_WHAT YOU SHOULD DO_.
All lines holding the word "words" are to be copied from the records beneath.

= Beginning of Section =

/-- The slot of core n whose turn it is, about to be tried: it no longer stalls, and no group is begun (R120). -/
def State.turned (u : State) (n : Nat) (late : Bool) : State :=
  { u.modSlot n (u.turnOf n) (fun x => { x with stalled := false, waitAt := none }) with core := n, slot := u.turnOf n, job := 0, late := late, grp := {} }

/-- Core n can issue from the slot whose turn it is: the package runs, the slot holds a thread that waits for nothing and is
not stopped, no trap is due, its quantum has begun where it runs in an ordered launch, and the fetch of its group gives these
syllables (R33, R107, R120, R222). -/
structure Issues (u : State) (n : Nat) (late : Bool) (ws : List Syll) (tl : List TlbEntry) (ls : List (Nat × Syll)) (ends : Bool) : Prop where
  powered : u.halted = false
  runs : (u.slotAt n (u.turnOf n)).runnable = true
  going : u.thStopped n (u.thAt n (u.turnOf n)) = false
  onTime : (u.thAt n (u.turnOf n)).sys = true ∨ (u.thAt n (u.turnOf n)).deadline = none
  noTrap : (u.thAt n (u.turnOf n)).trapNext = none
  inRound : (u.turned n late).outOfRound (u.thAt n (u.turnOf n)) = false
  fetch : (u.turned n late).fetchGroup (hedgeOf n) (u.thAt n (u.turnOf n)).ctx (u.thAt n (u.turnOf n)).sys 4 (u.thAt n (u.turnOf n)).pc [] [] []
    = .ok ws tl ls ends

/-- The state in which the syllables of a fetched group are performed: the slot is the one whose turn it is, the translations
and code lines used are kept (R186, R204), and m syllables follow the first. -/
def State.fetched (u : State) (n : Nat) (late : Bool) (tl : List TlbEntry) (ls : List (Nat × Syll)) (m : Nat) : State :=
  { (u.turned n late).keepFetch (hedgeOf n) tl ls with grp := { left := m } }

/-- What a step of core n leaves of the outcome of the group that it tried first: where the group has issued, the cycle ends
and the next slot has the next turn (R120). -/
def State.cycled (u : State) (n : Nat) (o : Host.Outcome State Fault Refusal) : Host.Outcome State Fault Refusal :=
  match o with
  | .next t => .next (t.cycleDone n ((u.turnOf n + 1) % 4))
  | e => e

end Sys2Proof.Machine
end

= End of Section =
= Beginning of Section =

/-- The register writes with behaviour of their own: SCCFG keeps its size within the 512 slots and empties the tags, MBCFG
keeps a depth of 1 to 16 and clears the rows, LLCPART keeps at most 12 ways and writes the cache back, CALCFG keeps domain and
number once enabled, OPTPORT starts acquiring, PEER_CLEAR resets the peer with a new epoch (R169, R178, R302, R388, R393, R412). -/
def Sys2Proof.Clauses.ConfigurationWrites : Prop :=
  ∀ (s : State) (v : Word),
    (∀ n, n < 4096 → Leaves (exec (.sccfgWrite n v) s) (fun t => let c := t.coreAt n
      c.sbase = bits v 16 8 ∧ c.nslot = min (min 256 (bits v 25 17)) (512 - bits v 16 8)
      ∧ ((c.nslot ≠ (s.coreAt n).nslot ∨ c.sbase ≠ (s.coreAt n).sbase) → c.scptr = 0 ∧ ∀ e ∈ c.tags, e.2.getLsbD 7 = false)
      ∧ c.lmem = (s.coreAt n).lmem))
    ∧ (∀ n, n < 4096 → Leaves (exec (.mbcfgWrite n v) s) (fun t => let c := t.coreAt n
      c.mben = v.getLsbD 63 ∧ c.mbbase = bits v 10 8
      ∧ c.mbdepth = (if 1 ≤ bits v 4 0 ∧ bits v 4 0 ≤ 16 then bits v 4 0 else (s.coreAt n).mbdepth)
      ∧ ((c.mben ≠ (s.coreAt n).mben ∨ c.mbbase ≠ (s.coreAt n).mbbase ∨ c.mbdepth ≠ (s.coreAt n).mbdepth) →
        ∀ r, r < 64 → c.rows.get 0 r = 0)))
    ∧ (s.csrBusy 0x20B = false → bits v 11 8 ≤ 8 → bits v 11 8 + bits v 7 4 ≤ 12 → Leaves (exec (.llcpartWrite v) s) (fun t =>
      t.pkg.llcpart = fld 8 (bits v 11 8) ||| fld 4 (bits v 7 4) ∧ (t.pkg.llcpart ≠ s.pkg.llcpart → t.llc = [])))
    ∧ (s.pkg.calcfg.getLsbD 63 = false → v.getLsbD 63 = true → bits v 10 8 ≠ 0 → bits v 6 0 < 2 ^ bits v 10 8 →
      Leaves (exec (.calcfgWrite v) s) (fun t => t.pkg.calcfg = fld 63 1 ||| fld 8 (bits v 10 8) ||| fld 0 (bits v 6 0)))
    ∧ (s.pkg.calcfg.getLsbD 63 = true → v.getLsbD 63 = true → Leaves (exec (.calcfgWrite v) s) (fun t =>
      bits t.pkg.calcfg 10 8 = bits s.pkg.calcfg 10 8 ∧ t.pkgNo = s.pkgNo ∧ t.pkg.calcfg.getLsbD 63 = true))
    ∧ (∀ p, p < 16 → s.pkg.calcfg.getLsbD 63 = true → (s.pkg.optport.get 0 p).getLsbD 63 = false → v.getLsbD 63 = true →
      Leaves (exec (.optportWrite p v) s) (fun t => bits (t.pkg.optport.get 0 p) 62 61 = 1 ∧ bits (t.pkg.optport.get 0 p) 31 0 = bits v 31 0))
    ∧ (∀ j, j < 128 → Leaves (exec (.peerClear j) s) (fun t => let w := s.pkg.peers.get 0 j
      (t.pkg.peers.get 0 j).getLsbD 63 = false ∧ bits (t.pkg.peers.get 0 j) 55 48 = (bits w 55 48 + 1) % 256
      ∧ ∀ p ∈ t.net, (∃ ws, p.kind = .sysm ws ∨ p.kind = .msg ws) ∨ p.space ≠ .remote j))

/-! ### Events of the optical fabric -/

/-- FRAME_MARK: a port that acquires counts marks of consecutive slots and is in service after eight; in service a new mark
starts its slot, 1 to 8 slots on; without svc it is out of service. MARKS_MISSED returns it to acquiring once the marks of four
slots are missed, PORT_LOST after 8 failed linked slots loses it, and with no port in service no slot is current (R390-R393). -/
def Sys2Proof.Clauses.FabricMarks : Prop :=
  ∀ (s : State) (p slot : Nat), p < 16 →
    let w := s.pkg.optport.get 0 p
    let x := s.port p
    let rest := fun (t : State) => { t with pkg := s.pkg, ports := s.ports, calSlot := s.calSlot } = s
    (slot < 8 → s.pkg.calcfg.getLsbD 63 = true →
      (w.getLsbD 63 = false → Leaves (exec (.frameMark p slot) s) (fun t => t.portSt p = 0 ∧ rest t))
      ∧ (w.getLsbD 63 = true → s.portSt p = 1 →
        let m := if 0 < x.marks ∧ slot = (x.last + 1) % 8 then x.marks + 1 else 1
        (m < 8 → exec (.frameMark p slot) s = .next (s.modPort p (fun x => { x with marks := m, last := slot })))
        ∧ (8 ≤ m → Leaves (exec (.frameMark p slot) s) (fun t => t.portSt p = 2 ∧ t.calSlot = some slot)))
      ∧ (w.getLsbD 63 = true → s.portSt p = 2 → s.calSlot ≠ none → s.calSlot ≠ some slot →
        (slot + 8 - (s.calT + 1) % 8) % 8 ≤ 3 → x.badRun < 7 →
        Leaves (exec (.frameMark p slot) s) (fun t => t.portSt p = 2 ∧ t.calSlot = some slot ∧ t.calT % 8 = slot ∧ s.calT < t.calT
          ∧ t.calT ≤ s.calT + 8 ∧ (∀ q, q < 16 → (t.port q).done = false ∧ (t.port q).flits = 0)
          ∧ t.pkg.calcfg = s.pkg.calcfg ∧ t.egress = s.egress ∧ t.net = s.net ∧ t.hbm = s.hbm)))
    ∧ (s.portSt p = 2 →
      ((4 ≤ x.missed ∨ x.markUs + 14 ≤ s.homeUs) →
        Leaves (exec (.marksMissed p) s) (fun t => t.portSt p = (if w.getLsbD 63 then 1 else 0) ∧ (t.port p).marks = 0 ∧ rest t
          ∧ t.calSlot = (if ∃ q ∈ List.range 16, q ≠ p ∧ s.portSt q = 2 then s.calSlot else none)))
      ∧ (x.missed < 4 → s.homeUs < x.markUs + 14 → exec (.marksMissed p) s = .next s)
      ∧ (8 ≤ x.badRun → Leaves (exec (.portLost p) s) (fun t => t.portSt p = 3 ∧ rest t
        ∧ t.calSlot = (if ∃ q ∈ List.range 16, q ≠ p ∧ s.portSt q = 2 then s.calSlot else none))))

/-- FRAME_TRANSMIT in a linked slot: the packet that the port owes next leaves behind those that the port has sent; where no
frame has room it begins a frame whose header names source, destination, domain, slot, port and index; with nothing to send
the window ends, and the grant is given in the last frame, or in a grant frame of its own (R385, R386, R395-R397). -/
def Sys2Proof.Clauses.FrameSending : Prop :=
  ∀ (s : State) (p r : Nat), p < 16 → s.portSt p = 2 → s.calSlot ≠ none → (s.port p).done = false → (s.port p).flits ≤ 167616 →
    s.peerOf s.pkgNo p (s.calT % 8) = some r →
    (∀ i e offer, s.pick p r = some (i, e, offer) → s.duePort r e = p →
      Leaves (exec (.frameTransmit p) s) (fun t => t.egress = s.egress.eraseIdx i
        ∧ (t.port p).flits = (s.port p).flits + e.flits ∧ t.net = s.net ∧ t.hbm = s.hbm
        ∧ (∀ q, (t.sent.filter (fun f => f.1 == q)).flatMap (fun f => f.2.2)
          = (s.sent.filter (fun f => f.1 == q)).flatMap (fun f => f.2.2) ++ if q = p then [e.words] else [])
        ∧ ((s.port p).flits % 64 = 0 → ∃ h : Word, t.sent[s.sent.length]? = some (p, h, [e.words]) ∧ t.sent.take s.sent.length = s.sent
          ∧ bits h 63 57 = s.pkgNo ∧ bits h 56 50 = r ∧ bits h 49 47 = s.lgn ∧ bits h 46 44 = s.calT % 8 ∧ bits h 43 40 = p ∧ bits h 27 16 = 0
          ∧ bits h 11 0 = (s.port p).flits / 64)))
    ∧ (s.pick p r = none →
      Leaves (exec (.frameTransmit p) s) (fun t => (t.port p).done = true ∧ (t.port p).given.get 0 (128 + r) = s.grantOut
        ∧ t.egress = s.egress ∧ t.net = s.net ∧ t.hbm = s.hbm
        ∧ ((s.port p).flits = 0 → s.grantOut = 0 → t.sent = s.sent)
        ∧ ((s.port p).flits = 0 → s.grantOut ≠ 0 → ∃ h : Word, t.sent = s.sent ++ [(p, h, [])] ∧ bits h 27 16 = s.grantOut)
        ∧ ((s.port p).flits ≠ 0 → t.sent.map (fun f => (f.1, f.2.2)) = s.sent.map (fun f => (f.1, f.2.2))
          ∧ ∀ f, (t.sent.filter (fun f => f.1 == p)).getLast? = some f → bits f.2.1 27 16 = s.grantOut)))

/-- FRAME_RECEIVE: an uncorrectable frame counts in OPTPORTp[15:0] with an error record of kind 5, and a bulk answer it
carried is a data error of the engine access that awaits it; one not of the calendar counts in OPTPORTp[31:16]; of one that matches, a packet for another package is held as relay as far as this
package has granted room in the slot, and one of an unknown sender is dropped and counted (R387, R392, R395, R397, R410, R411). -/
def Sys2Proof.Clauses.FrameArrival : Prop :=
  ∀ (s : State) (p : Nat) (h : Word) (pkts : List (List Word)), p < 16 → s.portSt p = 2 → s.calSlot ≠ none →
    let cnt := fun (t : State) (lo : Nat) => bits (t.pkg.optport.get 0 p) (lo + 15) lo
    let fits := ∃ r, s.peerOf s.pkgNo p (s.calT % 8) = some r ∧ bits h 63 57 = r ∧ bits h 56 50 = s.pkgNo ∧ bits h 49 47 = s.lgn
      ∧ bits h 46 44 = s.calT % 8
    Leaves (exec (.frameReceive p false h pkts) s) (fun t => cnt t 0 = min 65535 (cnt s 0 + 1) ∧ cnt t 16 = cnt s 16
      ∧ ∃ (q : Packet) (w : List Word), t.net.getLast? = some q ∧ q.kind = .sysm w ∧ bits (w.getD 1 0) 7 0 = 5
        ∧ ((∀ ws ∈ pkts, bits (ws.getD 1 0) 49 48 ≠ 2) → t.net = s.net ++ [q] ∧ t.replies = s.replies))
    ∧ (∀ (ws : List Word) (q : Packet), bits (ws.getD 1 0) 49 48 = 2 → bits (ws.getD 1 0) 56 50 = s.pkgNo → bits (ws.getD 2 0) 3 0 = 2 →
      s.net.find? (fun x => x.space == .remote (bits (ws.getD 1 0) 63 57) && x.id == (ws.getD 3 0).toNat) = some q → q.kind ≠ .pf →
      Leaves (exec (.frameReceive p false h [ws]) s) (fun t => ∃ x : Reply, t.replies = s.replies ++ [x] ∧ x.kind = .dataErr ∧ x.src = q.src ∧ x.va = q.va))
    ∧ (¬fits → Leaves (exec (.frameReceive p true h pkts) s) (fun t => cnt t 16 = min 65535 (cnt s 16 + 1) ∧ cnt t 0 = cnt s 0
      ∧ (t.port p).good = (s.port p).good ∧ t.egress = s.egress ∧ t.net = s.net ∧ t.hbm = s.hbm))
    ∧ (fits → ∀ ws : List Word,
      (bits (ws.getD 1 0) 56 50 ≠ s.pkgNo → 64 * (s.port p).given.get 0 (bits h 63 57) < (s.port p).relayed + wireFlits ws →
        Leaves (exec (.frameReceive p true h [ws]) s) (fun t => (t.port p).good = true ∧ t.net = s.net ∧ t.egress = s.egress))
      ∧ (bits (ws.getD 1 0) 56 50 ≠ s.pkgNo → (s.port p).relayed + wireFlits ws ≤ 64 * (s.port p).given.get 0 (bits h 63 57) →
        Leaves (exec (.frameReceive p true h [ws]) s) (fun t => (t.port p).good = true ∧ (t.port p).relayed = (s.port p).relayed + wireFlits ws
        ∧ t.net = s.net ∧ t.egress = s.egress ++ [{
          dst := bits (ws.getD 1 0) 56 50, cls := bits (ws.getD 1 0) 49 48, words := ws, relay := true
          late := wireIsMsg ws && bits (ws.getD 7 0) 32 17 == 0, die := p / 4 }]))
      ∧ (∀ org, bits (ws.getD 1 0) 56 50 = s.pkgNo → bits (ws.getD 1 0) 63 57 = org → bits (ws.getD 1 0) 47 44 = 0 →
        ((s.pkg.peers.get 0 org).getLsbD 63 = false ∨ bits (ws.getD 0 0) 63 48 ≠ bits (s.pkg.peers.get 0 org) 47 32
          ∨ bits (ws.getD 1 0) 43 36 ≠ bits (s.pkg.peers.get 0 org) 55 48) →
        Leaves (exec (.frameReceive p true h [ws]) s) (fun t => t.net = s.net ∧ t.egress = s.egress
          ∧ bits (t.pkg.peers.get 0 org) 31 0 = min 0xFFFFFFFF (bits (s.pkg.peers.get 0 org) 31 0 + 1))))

= End of Section =

_WRITTEN ANSWER_.
          = (s.sent.filter (fun f => f.1 == q)).flatMap (fun f => f.2.2) ++ if q = p then [e.words] else [])
        ∧ ((s.port p).flits % 64 = 0 → ∃ h : Word, t.sent[s.sent.length]? = some (p, h, [e.words]) ∧ t.sent.take s.sent.length = s.sent
          dst := bits (ws.getD 1 0) 56 50, cls := bits (ws.getD 1 0) 49 48, words := ws, relay := true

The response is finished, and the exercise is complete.